Posted on August 15 2017

You’re just going about your business, feeling fine, and then a few days before your period, it’s like your body is on a go-slow. Suddenly, you have to drag yourself out of bed, struggle to stay awake at work, and the only extra-curricular activity that interests you is a hot date with your favorite blanket. You’re tired, exhausted, worn out. Sound familiar? If so, you’re not alone.

According to the American College of Obstetricians and Gynecologists, up to 85% of us experience PMS to some extent. Tiredness is one of the most common symptoms, but there’s no single, simple explanation for why that might be. Instead, there’s a range of possible factors why you might be tired before your period, one or more of which may be to blame.

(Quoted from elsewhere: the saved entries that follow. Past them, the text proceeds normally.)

/-- R122: the BRANCH production makes the next entry a branch whose left subtree is read next and is the entry after it,
and puts both subtrees on the traversal stack, one level deeper. Run as an instruction of its own it is one step of TDES,
at the subtree on top of the stack, or at the root where the stack is empty (log 8). -/
def Obligations.BranchProduction : Prop :=
  ∀ (s : State) (f : DesFrame) (rest : List Bool), s.desStack.headD rootFrame = f → f.depth ≤ 256 →
    s.nodeCount.toNat < 1024 → pendingBits s = true :: rest →
    ∃ t, exec .branch s = .next t ∧ pendingBits t = rest ∧ t.inBuf.length = bitsLeft s.inBuf.length 1 ∧
      t = { s with
        node := (nodesOnEntry f s).put s.nodeCount.toNat
          { kind := .branch, byte := 0#8, left := BitVec.ofNat 10 (s.nodeCount.toNat + 1), right := 0#10 }
        nodeCount := s.nodeCount + 1#11
        desStack := { depth := f.depth + 1, parent := BitVec.ofNat 10 s.nodeCount.toNat, right := false } ::
          { depth := f.depth + 1, parent := BitVec.ofNat 10 s.nodeCount.toNat, right := true } :: s.desStack.tail
        inBuf := t.inBuf, inBitpos := s.inBitpos + 1#32, inQ := t.inQ, inPhase := t.inPhase, portLog := t.portLog }

/-- R123, R124: the leaf productions make the next entry a byte leaf or an end-of-message leaf and take the subtree off
the traversal stack. Run as instructions of their own they are steps of TDES (log 8). -/
def Obligations.LeafProductions : Prop :=
  ∀ (s : State) (f : DesFrame) (rest : List Bool) (v : Byte), s.desStack.headD rootFrame = f → f.depth ≤ 256 →
    s.nodeCount.toNat < 1024 →
    (pendingBits s = false :: true :: (byteBits v ++ rest) →
      ∃ t, exec (.leafByte v) s = .next t ∧ pendingBits t = rest ∧ t.inBuf.length = bitsLeft s.inBuf.length 10 ∧
        t = { s with
          node := (nodesOnEntry f s).put s.nodeCount.toNat { kind := .byte, byte := v, left := 0#10, right := 0#10 }
          nodeCount := s.nodeCount + 1#11
          desStack := s.desStack.tail
          inBuf := t.inBuf, inBitpos := s.inBitpos + 10#32, inQ := t.inQ, inPhase := t.inPhase, portLog := t.portLog }) ∧
    (pendingBits s = false :: false :: rest →
      ∃ t, exec .leafEom s = .next t ∧ pendingBits t = rest ∧ t.inBuf.length = bitsLeft s.inBuf.length 2 ∧
        t = { s with
          node := (nodesOnEntry f s).put s.nodeCount.toNat { kind := .eom, byte := 0#8, left := 0#10, right := 0#10 }
          nodeCount := s.nodeCount + 1#11
          desStack := s.desStack.tail
          inBuf := t.inBuf, inBitpos := s.inBitpos + 2#32, inQ := t.inQ, inPhase := t.inPhase, portLog := t.portLog })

Allow us to break them down for you…


The National Sleep Foundation found that 33% of women have trouble sleeping around this time, which could have a hormonal cause. Halfway through your cycle, your levels of estrogen and progesterone increase to prepare your body for pregnancy. When you don’t get knocked up, those hormones dip to tell your body to have a period, instead. If you have naturally high levels of progesterone, which would otherwise help you to sleep soundly, you may find yourself staring at the ceiling come 3 AM.


Another common premenstrual symptom, depression is often linked to exhaustion and can make you believe sleeping twenty-three hours a day is a solid life plan. (It isn’t, FYI. There’s far too much happening on Netflix.)

A magnesium deficiency

Premenstrual fatigue has been linked to a lack of magnesium. Normally estrogen helps to maximise your levels of this essential mineral, but when your hormones drop before a period, any deficiencies are exposed, meaning you’ll need to put your feet up more frequently.

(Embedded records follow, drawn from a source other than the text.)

-- ==== Sys2Proof/Laws/Act.lean ====
section
/-! SUPPORT. How actions compose: one equation per way of building an action, so that no later proof unfolds the monad. -/

namespace Sys2Proof.Machine

variable {α β : Type}

/-- Sequencing runs the second action from where the first one ended, and a raise ends both. -/
@[simp] theorem bind_apply (x : Act α) (f : α → Act β) (s : State) :
    (x >>= f) s = match x s with
      | .ok a t => f a t
      | .error e t => .error e t := by
  show EStateM.bind x f s = _
  unfold EStateM.bind
  cases x s <;> rfl

/-- `bind_apply` for the sequencing that `do` writes between two statements. -/
@[simp] theorem seqRight_apply (x : Act α) (y : Act β) (s : State) :
    (do let _ ← x; y) s = match x s with
      | .ok _ t => y t
      | .error e t => .error e t := bind_apply x (fun _ => y) s

@[simp] theorem pure_apply (a : α) (s : State) : (pure a : Act α) s = .ok a s := rfl

@[simp] theorem update_apply (f : State → State) (s : State) : update f s = .ok () (f s) := rfl

@[simp] theorem raise_apply (c : ErrCode) (v : BitVec 28) (s : State) :
    (raise c v : Act α) s = .error { code := c, value := v } s := rfl

@[simp] theorem withState_apply (f : State → Act α) (s : State) : withState f s = f s s := rfl

/-- A cleanup changes only where a raise ends. -/
@[simp] theorem withCleanup_apply (c : State → State) (x : Act Unit) (s : State) :
    withCleanup c x s = match x s with
      | .ok u t => .ok u t
      | .error e t => .error e (c t) := rfl

@[simp] theorem settle_ok (op : BitVec 4) (u : Unit) (t : State) : settle op (.ok u t) = complete t := rfl

@[simp] theorem settle_error (op : BitVec 4) (e : Err) (t : State) :
    settle op (.error e t) = complete (recordError op e t) := rfl

/-- A command ends in the next state its body gives, completed. -/
theorem runCommand_ok {op : BitVec 4} {body : Act Unit} {s t : State} {u : Unit} (h : body s = .ok u t) :
    runCommand op body s = .next (complete t) := by simp [runCommand, h]

/-- A command whose body raises ends with the error recorded, completed. -/
theorem runCommand_error {op : BitVec 4} {body : Act Unit} {s t : State} {e : Err} (h : body s = .error e t) :
    runCommand op body s = .next (complete (recordError op e t)) := by simp [runCommand, h]

/-- An action followed by another: the state invariant `P` of every end, value or raise. -/
def Keeps (P : State → Prop) (x : Act α) : Prop :=
  ∀ s, P s → match x s with
    | .ok _ t => P t
    | .error _ t => P t

/-- Sequencing keeps what both actions keep. -/
theorem Keeps.bind {P : State → Prop} {x : Act α} {f : α → Act β} (hx : Keeps P x) (hf : ∀ a, Keeps P (f a)) :
    Keeps P (x >>= f) := by
  intro s hs
  have h := hx s hs
  rw [bind_apply]
  cases hxs : x s with
  | ok a t => rw [hxs] at h; exact hf a t h
  | error e t => rw [hxs] at h; exact h

theorem Keeps.pure {P : State → Prop} (a : α) : Keeps P (Pure.pure a : Act α) := fun _ hs => hs

theorem Keeps.raise {P : State → Prop} (c : ErrCode) (v : BitVec 28) : Keeps P (Machine.raise c v : Act α) := fun _ hs => hs

theorem Keeps.update {P : State → Prop} {f : State → State} (hf : ∀ s, P s → P (f s)) : Keeps P (Machine.update f) := hf

/-- A body and its cleanup keep what both keep. -/
theorem Keeps.withCleanup {P : State → Prop} {c : State → State} {x : Act Unit} (hc : ∀ s, P s → P (c s))
    (hx : Keeps P x) : Keeps P (Machine.withCleanup c x) := by
  intro s hs
  have h := hx s hs
  rw [withCleanup_apply]
  cases hxs : x s with
  | ok u t => rw [hxs] at h; exact h
  | error e t => rw [hxs] at h; exact hc t h

end Sys2Proof.Machine
end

A lot of us crave simple carbs when we’re PMS-ing, possibly because of a dip in levels of the feel-good hormone serotonin. We reach for snacks like chips and chocolate to boost our blood sugar and give us a temporary boost of energy and optimism, but then a couple of hours later, we come crashing down. The more we stuff our faces, the more lethargic we feel, and the more we want a quick fix. It’s a vicious circle.

Being sedentary

It sounds counter-intuitive, but when you’re tired, exercise can help you feel more energised, and if you do it in the afternoon or early evening, you’ll sleep better, too. It doesn’t even have to be a huge workout: a short walk can be a bigger boost to energy than taking a nap.

Of course, if you feel fatigued all the time, you should see your doctor ASAP. Among other possibilities, you might have an underactive thyroid, or iron-deficient anaemia (which will also make your periods heavier). But chances are, you can address some of these issues without too much trouble: eat protein and wholegrains alongside any sugar you consume, to slow its absorption; make sure your diet’s not lacking in any key nutrients; and add a few more steps to your daily routine.

If you’ve made your best efforts, but still find you’re more weary than usual when you’re pre-menstrual, it might just be your body’s way of encouraging you to take it easy. Kick back with a book, have a few early nights, and enjoy the calm before the storm.